→ **About this task**
Show every line in the entries below where the word "nothing" appears.

→ **Information provided**
/-- CALL's target, in terms of the state it leaves: the pointer cell and the register after the push. -/
theorem exec_call_pc {a b : Byte} {s t : State} (h : exec (.call a b) s = .next t) (hfault : t.fault = none) :
    ∃ hr : (t.byteAt a.toNat).toNat < 8, t.pc = t.regs[(t.byteAt a.toNat).toNat] := by
  rcases Nat.lt_or_ge ((s.pushed b).pointed a) 8 with hr | hr
  · rw [exec_call_next hr] at h
    cases h
    exact ⟨hr, rfl⟩
  · rw [exec_call_bad hr] at h
    cases h
    cases hfault

/-- Settles O15: the advance from the frame of every instruction, the jumps one by one. -/
theorem pcAfterEachCycle : Obligations.PcAfterEachCycle := by
  intro opc s t i hopc hrun hfault hpc hd h
  rw [stepWith_decoded (s.enabled_iff.mpr ⟨hrun, hfault⟩) hpc hd] at h
  have hbyte : s.byteAt s.pc.toNat = opc i.mnemonic := by
    obtain ⟨m, hm, rfl⟩ := decodeWith_ok hd
    rw [m.withLatches_mnemonic, hm]
  have hsets : setsPc (opc i.mnemonic) = i.mnemonic.requiredSetsPc := hopc.sets _
  refine ⟨fun hne => exec_pc_of_fault h (by rwa [hfault]), fun hnone hadv => ?_, fun hnone => ?_⟩
  · rw [hbyte] at hadv ⊢
    rw [hopc.operandCount_eq ((hopc.setsPc_eq _).symm.trans hadv)]
    exact exec_pc_of_advance h (hsets.symm.trans hadv) hnone
  · cases i with
    | nop | hlt | prn | push | pop | ldi | add | sub | mul | cmp =>
      exact ⟨hsets, exec_pc_of_requiredCount h rfl rfl hnone⟩
    | jmp a => exact ⟨hsets, exec_jmp_pc h hnone⟩
    | jeq a =>
      refine ⟨hsets, ?_⟩
      rw [exec_jeq_eq] at h
      cases he : s.e with
      | true => exact branch_cycle_pc_taken rfl (he ▸ h) hnone
      | false => exact branch_cycle_pc_not_taken rfl (he ▸ h) hnone
    | jne a =>
      refine ⟨hsets, ?_⟩
      rw [exec_jne_eq] at h
      cases he : s.e with
      | true => exact branch_cycle_pc_not_taken rfl (he ▸ h) hnone
      | false => exact branch_cycle_pc_taken rfl (he ▸ h) hnone
    | call a b => exact ⟨hsets, exec_call_pc h hnone⟩
    | ret =>
      rw [exec_ret_next] at h
      cases h
      exact ⟨hsets, rfl⟩

end Sys2Proof.Machine
end

/-! ## Who reads the flags (10_state.md R29)

A part of a cycle is blind to `FL` when another value of `FL` at its start changes nothing but the `FL` of the state in
which it ends. Like `Exec.Keeps` this is closed under sequencing, so a handler that only calls blind primitives is
blind; `readE` is the one primitive that is not. -/

section
namespace Sys2Proof.Machine

/-- Two results that differ in nothing but the `FL` of the state. -/
def SameButFl {α : Type} : EStateM.Result Fault State α → EStateM.Result Fault State α → Prop
  | .ok v t, .ok w u => v = w ∧ u = { t with fl := u.fl }
  | .error k t, .error l u => k = l ∧ u = { t with fl := u.fl }
  | _, _ => False

def Exec.BlindToFl {α : Type} (c : Exec α) : Prop := ∀ s f, SameButFl (c.run s) (c.run { s with fl := f })

section
variable {α β : Type}

theorem Exec.BlindToFl.pure (v : α) : Exec.BlindToFl (pure v) := fun _ _ => ⟨rfl, rfl⟩

theorem Exec.BlindToFl.bind {x : Exec α} {g : α → Exec β} (hx : x.BlindToFl) (hg : ∀ v, (g v).BlindToFl) :
    (x >>= g).BlindToFl := by
  intro s f
  have hs := hx s f
  cases h : x.run s with
  | ok v t =>
    cases h' : x.run { s with fl := f } with
    | ok w u =>
      rw [h, h'] at hs
      obtain ⟨rfl, hu⟩ := hs
      rw [bind_ok h, bind_ok h', hu]
      exact hg v t u.fl
    | error l u =>
      rw [h, h'] at hs
      exact hs.elim
  | error k t =>
    cases h' : x.run { s with fl := f } with
    | ok w u =>
      rw [h, h'] at hs
      exact hs.elim
    | error l u =>
      rw [h, h'] at hs
      rw [bind_error h, bind_error h']
      exact hs

theorem blind_readReg {i : Nat} : (readReg i).BlindToFl := by
  intro s f
  rcases Nat.lt_or_ge i 8 with h | h
  · rw [readReg_valid h, readReg_valid h]
    exact ⟨rfl, rfl⟩
  · rw [readReg_invalid h, readReg_invalid h]
    exact ⟨rfl, rfl⟩

theorem blind_writeReg {i : Nat} {v : Byte} : (writeReg i v).BlindToFl := by
  intro s f
  rcases Nat.lt_or_ge i 8 with h | h
  · rw [writeReg_valid h, writeReg_valid h]
    exact ⟨rfl, rfl⟩
  · rw [writeReg_invalid h, writeReg_invalid h]
    exact ⟨rfl, rfl⟩

theorem blind_memRead {a : Nat} : (memRead a).BlindToFl := by
  intro s f
  rcases Nat.lt_or_ge a 256 with h | h
  · rw [memRead_inside h, memRead_inside h]
    exact ⟨rfl, rfl⟩
  · rw [memRead_outside h, memRead_outside h]
    exact ⟨rfl, rfl⟩

theorem blind_memWrite_byte {a v : Byte} : (memWrite a.toNat v).BlindToFl := by
  intro s f
  rw [memWrite_byte, memWrite_byte]
  exact ⟨rfl, rfl⟩

theorem blind_writePc {n : Nat} : (writePc n).BlindToFl := by
  intro s f
  rcases Nat.lt_or_ge n 256 with h | h
  · rw [writePc_inside h, writePc_inside h]
    exact ⟨rfl, rfl⟩
  · rw [writePc_outside h, writePc_outside h]
    exact ⟨rfl, rfl⟩

theorem blind_readPc : readPc.BlindToFl := fun _ _ => ⟨rfl, rfl⟩
theorem blind_readSp : readSp.BlindToFl := fun _ _ => ⟨rfl, rfl⟩
theorem blind_writeSp {v : Byte} : (writeSp v).BlindToFl := fun _ _ => ⟨rfl, rfl⟩
theorem blind_readPushSlot : readPushSlot.BlindToFl := fun _ _ => ⟨rfl, rfl⟩
theorem blind_readPopNext : readPopNext.BlindToFl := fun _ _ => ⟨rfl, rfl⟩
theorem blind_writeE {v : Bool} : (writeE v).BlindToFl := fun _ _ => ⟨rfl, rfl⟩
theorem blind_emit {e : Event} : (emit e).BlindToFl := fun _ _ => ⟨rfl, rfl⟩
theorem blind_halt : halt.BlindToFl := fun _ _ => ⟨rfl, rfl⟩

theorem blind_pointerIndex {a : Byte} : (pointerIndex a).BlindToFl := blind_memRead.bind fun r => .pure r.toNat

theorem blind_advance {op : Byte} : (advance op).BlindToFl := by
  cases h : setsPc op with
  | true =>
    rw [advance, if_pos h]
    exact .pure ()
  | false =>
    rw [advance, if_neg (by simp [h])]
    exact blind_readPc.bind fun _ => blind_writePc

theorem blind_aluBinary {f : Byte → Byte → Byte} {a b : Byte} : (aluBinary f a b).BlindToFl :=
  blind_readReg.bind fun _ => blind_readReg.bind fun _ => blind_writeReg

theorem blind_aluCmp {a b : Byte} : (aluCmp a b).BlindToFl :=
  blind_readReg.bind fun _ => blind_readReg.bind fun _ => blind_writeE

end

theorem runCycle_blindToFl {c : Exec Unit} (hc : c.BlindToFl) {s t u : State} {f : Byte}
    (ht : runCycle c s = .next t) (hu : runCycle c { s with fl := f } = .next u) : u = { t with fl := u.fl } := by
  have hs := hc s f
  cases h : c.run s with
  | ok _ x =>
    cases h' : c.run { s with fl := f } with
    | ok _ y =>
      rw [runCycle_ok h] at ht
      rw [runCycle_ok h'] at hu
      rw [h, h'] at hs
      cases ht
      cases hu
      exact hs.2
    | error l y =>
      rw [h, h'] at hs
      exact hs.elim
  | error k x =>
    cases h' : c.run { s with fl := f } with
    | ok _ y =>
      rw [h, h'] at hs
      exact hs.elim
    | error l y =>
      rw [runCycle_error h] at ht
      rw [runCycle_error h'] at hu
      rw [h, h'] at hs
      cases ht
      cases hu
      obtain ⟨rfl, hy⟩ := hs
      exact congrArg (State.latch · k) hy

/-- Of the 15 handlers only those of JEQ and JNE read `FL` (10_state.md R29). -/
theorem exec_blindToFl {i : Instr} {s t u : State} {f : Byte} (hjeq : ∀ a, i ≠ .jeq a) (hjne : ∀ a, i ≠ .jne a)
    (ht : exec i s = .next t) (hu : exec i { s with fl := f } = .next u) : u = { t with fl := u.fl } := by
  have blind {c : Exec Unit} (hc : c.BlindToFl) (ht : runCycle c s = .next t)
      (hu : runCycle c { s with fl := f } = .next u) : u = { t with fl := u.fl } := runCycle_blindToFl hc ht hu
  cases i with
  | nop => exact blind blind_advance ht hu
  | hlt => exact blind (blind_halt.bind fun _ => blind_advance) ht hu
  | ret =>
    exact blind (blind_readSp.bind fun _ => blind_memRead.bind fun _ => blind_writePc.bind fun _ =>
      blind_readPopNext.bind fun _ => blind_writeSp.bind fun _ => blind_advance) ht hu
  | push a =>
    exact blind (blind_pointerIndex.bind fun _ => blind_readPushSlot.bind fun _ => blind_writeSp.bind fun _ =>
      blind_readReg.bind fun _ => blind_memWrite_byte.bind fun _ => blind_advance) ht hu
  | pop a =>
    exact blind (blind_pointerIndex.bind fun _ => blind_readSp.bind fun _ => blind_memRead.bind fun _ =>
      blind_writeReg.bind fun _ => blind_readPopNext.bind fun _ => blind_writeSp.bind fun _ => blind_advance) ht hu
  | prn a => exact blind (blind_readReg.bind fun _ => blind_emit.bind fun _ => blind_advance) ht hu
  | call a b =>
    exact blind (blind_readPushSlot.bind fun _ => blind_memWrite_byte.bind fun _ => blind_writeSp.bind fun _ =>
      blind_pointerIndex.bind fun _ => blind_readReg.bind fun _ => blind_writePc.bind fun _ => blind_advance) ht hu
  | jmp a => exact blind (blind_readReg.bind fun _ => blind_writePc.bind fun _ => blind_advance) ht hu
  | jeq a => exact absurd rfl (hjeq a)
  | jne a => exact absurd rfl (hjne a)
  | ldi a b => exact blind (blind_writeReg.bind fun _ => blind_advance) ht hu
  | add a b => exact blind (blind_aluBinary.bind fun _ => blind_advance) ht hu
  | sub a b => exact blind (blind_aluBinary.bind fun _ => blind_advance) ht hu
  | mul a b => exact blind (blind_aluBinary.bind fun _ => blind_advance) ht hu
  | cmp a b => exact blind (blind_aluCmp.bind fun _ => blind_advance) ht hu
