-- ==== Sys2Proof/Machine/Dispatch.lean ====
section
/-! DEFINITION. One arm per instruction of spec/opcode_table.json. -/

namespace Sys2Proof.Machine

def exec (i : Instr) (s : State) : Host.Outcome State Fault Refusal :=
  match i with
  | .movRm8R8 reg rm => Sys2Proof.Machine.execMovRm8R8 reg rm s
  | .movRm16R16 reg rm => Sys2Proof.Machine.execMovRm16R16 reg rm s
  | .movR8Rm8 reg rm => Sys2Proof.Machine.execMovR8Rm8 reg rm s
  | .movR16Rm16 reg rm => Sys2Proof.Machine.execMovR16Rm16 reg rm s

end Sys2Proof.Machine
end

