-- ==== Sys2Proof/Tests/Slice0.lean ====
section
/-! SUPPORT. Small tests. Expected results are the spec's own vectors (95_test_vectors.md, named beside each) or read off its
tables by hand. The last part shows, for each statement with hypotheses, a state and operands that meet them. -/

namespace Sys2Proof.Tests

open Sys2Proof Sys2Proof.Machine

/-- The next state of an outcome, if it is one. -/
def nextOf : Host.Outcome State Fault Refusal → Option State
  | .next t => some t
  | _ => none

/-- The state after one step from reset with a stream. -/
def afterOne (bs : List Byte) : Option State := nextOf (step (State.launch bs))

/-! ## Well-formedness: an ill-formed term for each check -/

theorem test_wf_refuses_mixed_widths : (Variant.movRegReg .al .ax).wf = false := by decide
theorem test_wf_accepts_one_width : (Variant.movRegReg .al .ah).wf = true := by decide
theorem test_wf_refuses_field_eight : fieldWf 8 = false := by decide
theorem test_wf_refuses_pattern_outside_mask :
    OpcodeEntry.wf { pattern := 0x8900, mask := 0xFC00, cls := .movRegisterMemory } = false := by decide
theorem test_wf_refuses_overlapping_entries :
    opcodeTableWf [{ pattern := 0x8800, mask := 0xFC00, cls := .movRegisterMemory },
      { pattern := 0x8800, mask := 0xFF00, cls := .movRegisterMemory }] = false := by decide
theorem test_wf_accepts_the_table : opcodeTableWf opcodeTable = true := by decide
theorem test_wf_refuses_unsorted_cells : Memory.wf [(1, 0x89), (0, 0xD9)] = false := by decide
theorem test_wf_refuses_repeated_cells : Memory.wf [(0, 0x89), (0, 0xD9)] = false := by decide
theorem test_stream_refuses_a_gap : Memory.isStream [(0, 0x89), (2, 0xD9)] = false := by decide
theorem test_stream_refuses_a_late_start : Memory.isStream [(1, 0x89)] = false := by decide

/-! ## Register Table (D-REG) and rendering (S1, D-RND) -/

theorem test_lookup_rejects_eight : regLookup 8 .byte = .error .malformedFieldValue := by rfl
theorem test_lookup_four_is_not_shared : regLookup 4 .byte = .ok .ah ∧ regLookup 4 .word = .ok .sp := ⟨rfl, rfl⟩
theorem test_id_of_bp : regId .bp = 13 := by decide
theorem test_render_s1 :
    render (.movRegReg .cx .dx) = [0x4D, 0x4F, 0x56, 0x20, 0x44, 0x58, 0x2C, 0x20, 0x43, 0x58] := by decide
theorem test_render_si_di :
    render (.movRegReg .si .di) = [0x4D, 0x4F, 0x56, 0x20, 0x44, 0x49, 0x2C, 0x20, 0x53, 0x49] := by decide
theorem test_pack_s1 : packText (render (.movRegReg .cx .dx)) = 0x4D4F562044582C204358 := by decide

/-! ## Extraction (D-EXT) -/

theorem test_extract_89D9 : extract 0x89D9 =
    { opcode := 0b100010, d := 0, w := 1, mode := 0b11, reg := 0b011, rm := 0b001 } := by decide
theorem test_extract_8D89 : extract 0x8D89 =
    { opcode := 0b100011, d := 0, w := 1, mode := 0b10, reg := 0b001, rm := 0b001 } := by decide
theorem test_recompose_8D89 : recompose
    { opcode := 0b100011, d := 0, w := 1, mode := 0b10, reg := 0b001, rm := 0b001 } = 0x8D89 := by decide

/-! ## Decoding: words written out from the encoding of R51 and R54 -/

/-- `100010 0 0 11 000 100`, P2. -/
theorem test_decode_movRm8R8 : decode [0b10001000, 0b11000100] = .ok (.movRm8R8 0 4) := by rfl
/-- `100010 0 1 11 011 001`, S8. -/
theorem test_decode_movRm16R16 : decode [0b10001001, 0b11011001] = .ok (.movRm16R16 3 1) := by rfl
/-- `100010 1 0 11 100 000`, P2. -/
theorem test_decode_movR8Rm8 : decode [0b10001010, 0b11100000] = .ok (.movR8Rm8 4 0) := by rfl
/-- `100010 1 1 11 101 100`, P2. -/
theorem test_decode_movR16Rm16 : decode [0b10001011, 0b11101100] = .ok (.movR16Rm16 5 4) := by rfl
/-- The table's numbering: match 0x8AC0 with reg 4, rm 0. -/
theorem test_table_word : decodeTableWord 16 0x8AE0 = some (.movR8Rm8 4 0) := by rfl
theorem test_encode_movRm16R16 : encode (.movRm16R16 3 1) = [0x89, 0xD9] := by decide

/-- D-DSP, the neighbours of the MOV range. -/
theorem test_decode16_below : decode16 0x88BF = .error .unsupportedAddressingMode ∧
    decode16 0x87FF = .error .unsupportedOpcode := ⟨rfl, rfl⟩
theorem test_decode16_above : decode16 0x8BFF = .ok (.movRegReg .di .di) ∧
    decode16 0x8C00 = .error .unsupportedOpcode := ⟨rfl, rfl⟩
/-- D-DSP, R156: the opcode is tested before the mode. -/
theorem test_decode16_zero : decode16 0x0000 = .error .unsupportedOpcode := by rfl

/-! ## One step (S7, P2, D-SEQ) -/

theorem test_step_88C4 : (afterOne [0x88, 0xC4]).map (fun t => (t.out, t.pos)) =
    some ([{ variant := .movRegReg .al .ah, text := ascii ['M', 'O', 'V', ' ', 'A', 'H', ',', ' ', 'A', 'L'] }], 2) := by
  decide
theorem test_step_89CA : (afterOne [0x89, 0xCA]).map (fun t => (t.out, t.pos)) =
    some ([{ variant := .movRegReg .cx .dx, text := ascii ['M', 'O', 'V', ' ', 'D', 'X', ',', ' ', 'C', 'X'] }], 2) := by
  decide
theorem test_step_8AE0 : (afterOne [0x8A, 0xE0]).map (fun t => (t.out, t.pos)) =
    some ([{ variant := .movRegReg .al .ah, text := ascii ['M', 'O', 'V', ' ', 'A', 'H', ',', ' ', 'A', 'L'] }], 2) := by
  decide
theorem test_step_8BCA : (afterOne [0x8B, 0xCA]).map (fun t => (t.out, t.pos)) =
    some ([{ variant := .movRegReg .dx .cx, text := ascii ['M', 'O', 'V', ' ', 'C', 'X', ',', ' ', 'D', 'X'] }], 2) := by
  decide
theorem test_step_empty : (afterOne []).map (·.hostView) =
    some { status := 1, cause := 0, faultUnit := 0, faultPos := 0, pos := 0 } := by decide
theorem test_step_lone_byte : (afterOne [0x12]).map (·.hostView) =
    some { status := 2, cause := 4, faultUnit := 0x1200, faultPos := 0, pos := 0 } := by decide
theorem test_step_8B07 : (afterOne [0x8B, 0x07]).map (·.hostView) =
    some { status := 2, cause := 2, faultUnit := 0x8B07, faultPos := 0, pos := 0 } := by decide
theorem test_step_D989 : (afterOne [0xD9, 0x89, 0xCA]).map (·.hostView) =
    some { status := 2, cause := 1, faultUnit := 0xD989, faultPos := 0, pos := 0 } := by decide
theorem test_step_refuses_a_gap : step { State.reset with stream := [(0, 0x89), (2, 0xD9)] } =
    .refused .sourceNotAStream := by rfl
theorem test_placed_word_runs : step (State.reset.withFetchWord 16 0x89D9) =
    exec (.movRm16R16 3 1) (State.reset.withFetchWord 16 0x89D9) := by rfl
theorem test_placed_word_is_stored : (State.reset.withFetchWord 16 0x89D9).stream = [(0, 0x89), (1, 0xD9)] := by decide
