-- ==== Sys2Proof/Decode.lean ====
section
/-! DEFINITION. Decode: DEC and ENC (spec/30_encoding.md R36). The spec fixes no bit pattern and forbids assuming
one, so both go through the opaque permutation `Config.encPerm` (log 2). `encodeWith` and `decodeWith` take the
permutation as an argument; `encode` and `decode` are theirs at the open one. -/

namespace Sys2Proof

/-- The model's own number of a term. It is no bit pattern of the hardware: `Config.encPerm` stands between it and
the words (log 2). -/
def packNumber (k : Nat) (rd rs1 rs2 : RegNum) : Nat :=
  ((k * 32 + rd.val) * 32 + rs1.val) * 32 + rs2.val

/-- The number of a term. -/
def Instr.number : Instr → Nat
  | .dkhm8 rd rs1 rs2 => packNumber 0 rd rs1 rs2
  | .dkhm16 rd rs1 rs2 => packNumber 1 rd rs1 rs2
  | .dkabs8 rd rs1 => packNumber 2 rd rs1 0
  | .dkabs16 rd rs1 => packNumber 3 rd rs1 0
  | .dkslra8 rd rs1 rs2 => packNumber 4 rd rs1 rs2
  | .dkslra16 rd rs1 rs2 => packNumber 5 rd rs1 rs2
  | .dkadd8 rd rs1 rs2 => packNumber 6 rd rs1 rs2
  | .dkadd16 rd rs1 rs2 => packNumber 7 rd rs1 rs2
  | .dksub8 rd rs1 rs2 => packNumber 8 rd rs1 rs2
  | .dksub16 rd rs1 rs2 => packNumber 9 rd rs1 rs2
  | .expd80 rd rs1 => packNumber 10 rd rs1 0
  | .expd81 rd rs1 => packNumber 11 rd rs1 0
  | .expd82 rd rs1 => packNumber 12 rd rs1 0
  | .expd83 rd rs1 => packNumber 13 rd rs1 0

/-- The register number in the five bits of `n` from `place` on. -/
def regField (n place : Nat) : RegNum :=
  ⟨n / place % 32, Nat.mod_lt _ (by decide)⟩

/-- A term of two operands leaves the third field 0. -/
def twoOperands (rs2 : RegNum) (i : Instr) : Option Instr :=
  if rs2 = 0 then some i else none

/-- The term with number `n`, if there is one. -/
def Instr.ofNumber (n : Nat) : Option Instr :=
  let rd := regField n 1024
  let rs1 := regField n 32
  let rs2 := regField n 1
  match n / 32768 with
  | 0 => some (.dkhm8 rd rs1 rs2)
  | 1 => some (.dkhm16 rd rs1 rs2)
  | 2 => twoOperands rs2 (.dkabs8 rd rs1)
  | 3 => twoOperands rs2 (.dkabs16 rd rs1)
  | 4 => some (.dkslra8 rd rs1 rs2)
  | 5 => some (.dkslra16 rd rs1 rs2)
  | 6 => some (.dkadd8 rd rs1 rs2)
  | 7 => some (.dkadd16 rd rs1 rs2)
  | 8 => some (.dksub8 rd rs1 rs2)
  | 9 => some (.dksub16 rd rs1 rs2)
  | 10 => twoOperands rs2 (.expd80 rd rs1)
  | 11 => twoOperands rs2 (.expd81 rd rs1)
  | 12 => twoOperands rs2 (.expd82 rd rs1)
  | 13 => twoOperands rs2 (.expd83 rd rs1)
  | _ => none

/-- DEC for a given permutation: total, and `none` (the spec's `invalid`) for every word that is not the image of a
well-formed instruction (R36 (b)). -/
def decodeWith (p : Equiv.Perm Word) (w : Word) : Option Instr :=
  match Instr.ofNumber (p.symm w).toNat with
  | some i => if i.WellFormed then some i else none
  | none => none

/-- DEC (R36). -/
def decode (w : Word) : Option Instr := decodeWith Config.encPerm w

/-- A 32-bit word from its bytes, the byte at the lowest address first. Little-endian (R23, D9; log 18). -/
def wordOfBytes (b0 b1 b2 b3 : Byte) : Word := b3 ++ b2 ++ b1 ++ b0

/-- The bytes of a 32-bit word, the byte at the lowest address first (R23, D9; log 18). -/
def bytesOfWord (w : Word) : List Byte :=
  [w.extractLsb' 0 8, w.extractLsb' 8 8, w.extractLsb' 16 8, w.extractLsb' 24 8]

/-- The decoder on bytes: an instruction is four bytes (R30); it answers the instruction and the rest, or rejects by
name. -/
def decodeBytes : List Byte → Except DecodeReject (Instr × List Byte)
  | b0 :: b1 :: b2 :: b3 :: rest =>
    match decode (wordOfBytes b0 b1 b2 b3) with
    | some i => .ok (i, rest)
    | none => .error (.notInScope (wordOfBytes b0 b1 b2 b3))
  | _ => .error .truncated

/-- The word the opcode table's numbering of bits stands for: the low `nbits` bits of `w`, every bit above them 0. -/
def tableWord (nbits w : Nat) : Word := BitVec.ofNat 32 (w % 2 ^ nbits)

/-- The instruction the decoder reads from the bytes of a table word. `none` where it refuses them, and where the
row is longer than the model's one instruction length (R30, R38). -/
def decodeTableWord (nbits w : Nat) : Option Instr :=
  if nbits ≤ 32 then
    match decodeBytes (bytesOfWord (tableWord nbits w)) with
    | .ok (i, _) => some i
    | .error _ => none
  else none

/-- The term a mnemonic and its register numbers stand for (R30, R31); `none` for any other mnemonic and for an
operand tuple of another shape. -/
def Instr.ofTerm (mnemonic : String) (regs : List RegNum) : Option Instr :=
  match mnemonic, regs with
  | "DKHM8", [rd, rs1, rs2] => some (.dkhm8 rd rs1 rs2)
  | "DKHM16", [rd, rs1, rs2] => some (.dkhm16 rd rs1 rs2)
  | "DKABS8", [rd, rs1] => some (.dkabs8 rd rs1)
  | "DKABS16", [rd, rs1] => some (.dkabs16 rd rs1)
  | "DKSLRA8", [rd, rs1, rs2] => some (.dkslra8 rd rs1 rs2)
  | "DKSLRA16", [rd, rs1, rs2] => some (.dkslra16 rd rs1 rs2)
  | "DKADD8", [rd, rs1, rs2] => some (.dkadd8 rd rs1 rs2)
  | "DKADD16", [rd, rs1, rs2] => some (.dkadd16 rd rs1 rs2)
  | "DKSUB8", [rd, rs1, rs2] => some (.dksub8 rd rs1 rs2)
  | "DKSUB16", [rd, rs1, rs2] => some (.dksub16 rd rs1 rs2)
  | "EXPD80", [rd, rs1] => some (.expd80 rd rs1)
  | "EXPD81", [rd, rs1] => some (.expd81 rd rs1)
  | "EXPD82", [rd, rs1] => some (.expd82 rd rs1)
  | "EXPD83", [rd, rs1] => some (.expd83 rd rs1)
  | _, _ => none

/-- The term an item of a program stands for: an assembly-level item is read by R30 and R31, a binary-level word by
DEC (R22, R36). `none` is the spec's "not one of the 14" (R37, R71). -/
def Item.instr? : Item → Option Instr
  | .asm mnemonic regs => Instr.ofTerm mnemonic regs
  | .word w => decode w

/-- ENC for a given permutation. It is defined on well-formed terms only (R36) and depends on nothing but the
mnemonic and the register numbers (R36 (c)). -/
def encodeWith (p : Equiv.Perm Word) (i : Instr) : Option Word :=
  if i.WellFormed then some (p (BitVec.ofNat 32 i.number)) else none

/-- ENC (R36). -/
def encode (i : Instr) : Option Word := encodeWith Config.encPerm i

end Sys2Proof
end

→ **Exercise answer**
A part of a cycle is blind to `FL` when another value of `FL` at its start changes nothing but the `FL` of the state in
/-- Two results that differ in nothing but the `FL` of the state. -/
/-- ENC for a given permutation. It is defined on well-formed terms only (R36) and depends on nothing but the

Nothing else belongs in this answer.